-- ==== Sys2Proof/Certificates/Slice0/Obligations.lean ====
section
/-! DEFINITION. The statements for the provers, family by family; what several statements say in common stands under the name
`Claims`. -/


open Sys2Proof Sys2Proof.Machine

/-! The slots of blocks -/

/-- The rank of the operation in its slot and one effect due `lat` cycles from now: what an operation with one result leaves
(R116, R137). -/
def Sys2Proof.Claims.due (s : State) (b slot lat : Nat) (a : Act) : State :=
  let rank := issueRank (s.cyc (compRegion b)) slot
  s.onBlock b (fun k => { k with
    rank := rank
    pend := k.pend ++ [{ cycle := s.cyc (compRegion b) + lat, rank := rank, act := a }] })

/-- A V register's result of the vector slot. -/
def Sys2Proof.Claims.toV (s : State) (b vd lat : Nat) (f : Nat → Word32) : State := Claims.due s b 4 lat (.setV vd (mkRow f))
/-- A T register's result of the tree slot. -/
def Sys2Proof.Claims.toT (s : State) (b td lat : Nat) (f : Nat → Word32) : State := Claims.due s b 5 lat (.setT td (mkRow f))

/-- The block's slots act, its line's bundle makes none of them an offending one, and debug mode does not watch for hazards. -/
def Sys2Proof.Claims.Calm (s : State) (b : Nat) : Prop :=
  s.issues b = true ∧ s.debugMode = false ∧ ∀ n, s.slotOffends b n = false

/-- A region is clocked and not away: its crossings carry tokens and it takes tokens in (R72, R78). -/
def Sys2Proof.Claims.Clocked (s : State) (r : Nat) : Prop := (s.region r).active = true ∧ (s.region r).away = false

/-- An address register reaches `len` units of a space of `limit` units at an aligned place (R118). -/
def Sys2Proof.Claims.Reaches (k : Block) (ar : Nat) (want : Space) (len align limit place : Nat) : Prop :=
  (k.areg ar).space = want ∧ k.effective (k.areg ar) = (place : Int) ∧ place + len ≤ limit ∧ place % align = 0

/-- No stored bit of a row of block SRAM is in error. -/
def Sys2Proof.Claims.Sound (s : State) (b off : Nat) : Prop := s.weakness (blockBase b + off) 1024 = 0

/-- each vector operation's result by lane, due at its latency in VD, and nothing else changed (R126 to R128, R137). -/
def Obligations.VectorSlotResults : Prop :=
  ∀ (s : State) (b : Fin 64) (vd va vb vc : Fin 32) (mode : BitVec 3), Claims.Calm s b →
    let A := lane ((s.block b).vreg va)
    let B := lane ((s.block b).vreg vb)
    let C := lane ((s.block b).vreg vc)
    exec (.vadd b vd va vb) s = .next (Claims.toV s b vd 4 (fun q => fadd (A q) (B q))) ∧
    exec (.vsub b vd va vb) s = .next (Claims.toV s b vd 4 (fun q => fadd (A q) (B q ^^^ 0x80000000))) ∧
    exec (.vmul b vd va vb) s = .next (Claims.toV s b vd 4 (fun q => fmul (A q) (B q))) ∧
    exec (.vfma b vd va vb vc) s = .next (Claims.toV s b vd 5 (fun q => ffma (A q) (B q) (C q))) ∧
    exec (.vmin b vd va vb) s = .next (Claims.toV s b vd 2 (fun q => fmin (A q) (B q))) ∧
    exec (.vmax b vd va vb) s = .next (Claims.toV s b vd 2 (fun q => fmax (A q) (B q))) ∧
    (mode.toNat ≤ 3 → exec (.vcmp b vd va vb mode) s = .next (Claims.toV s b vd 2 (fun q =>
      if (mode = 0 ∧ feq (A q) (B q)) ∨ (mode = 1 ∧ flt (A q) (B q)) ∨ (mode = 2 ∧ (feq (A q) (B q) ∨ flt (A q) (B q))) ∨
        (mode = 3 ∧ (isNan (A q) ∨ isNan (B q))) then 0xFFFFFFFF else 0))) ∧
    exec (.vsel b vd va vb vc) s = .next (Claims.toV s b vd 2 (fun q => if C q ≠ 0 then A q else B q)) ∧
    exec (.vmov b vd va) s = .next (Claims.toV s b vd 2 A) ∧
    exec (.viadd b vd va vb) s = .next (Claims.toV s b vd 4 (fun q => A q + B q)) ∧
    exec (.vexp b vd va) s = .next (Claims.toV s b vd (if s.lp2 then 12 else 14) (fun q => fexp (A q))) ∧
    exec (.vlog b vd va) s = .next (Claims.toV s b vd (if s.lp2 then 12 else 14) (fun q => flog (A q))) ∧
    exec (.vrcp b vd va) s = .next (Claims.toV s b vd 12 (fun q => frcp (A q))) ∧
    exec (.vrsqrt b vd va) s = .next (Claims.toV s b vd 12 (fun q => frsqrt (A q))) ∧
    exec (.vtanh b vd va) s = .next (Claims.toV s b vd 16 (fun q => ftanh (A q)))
::::::::
* **REQUIRED ACTION**
Once you reach the line with "exec (.vsel b" in the data above, copy it and every line after it exactly, up to and including the line with "exec (.vexp b".

* **ANSWER BELOW**
    exec (.vsel b vd va vb vc) s = .next (Claims.toV s b vd 2 (fun q => if C q ≠ 0 then A q else B q)) ∧
    exec (.vmov b vd va) s = .next (Claims.toV s b vd 2 A) ∧
    exec (.viadd b vd va vb) s = .next (Claims.toV s b vd 4 (fun q => A q + B q)) ∧
    exec (.vexp b vd va) s = .next (Claims.toV s b vd (if s.lp2 then 12 else 14) (fun q => fexp (A q))) ∧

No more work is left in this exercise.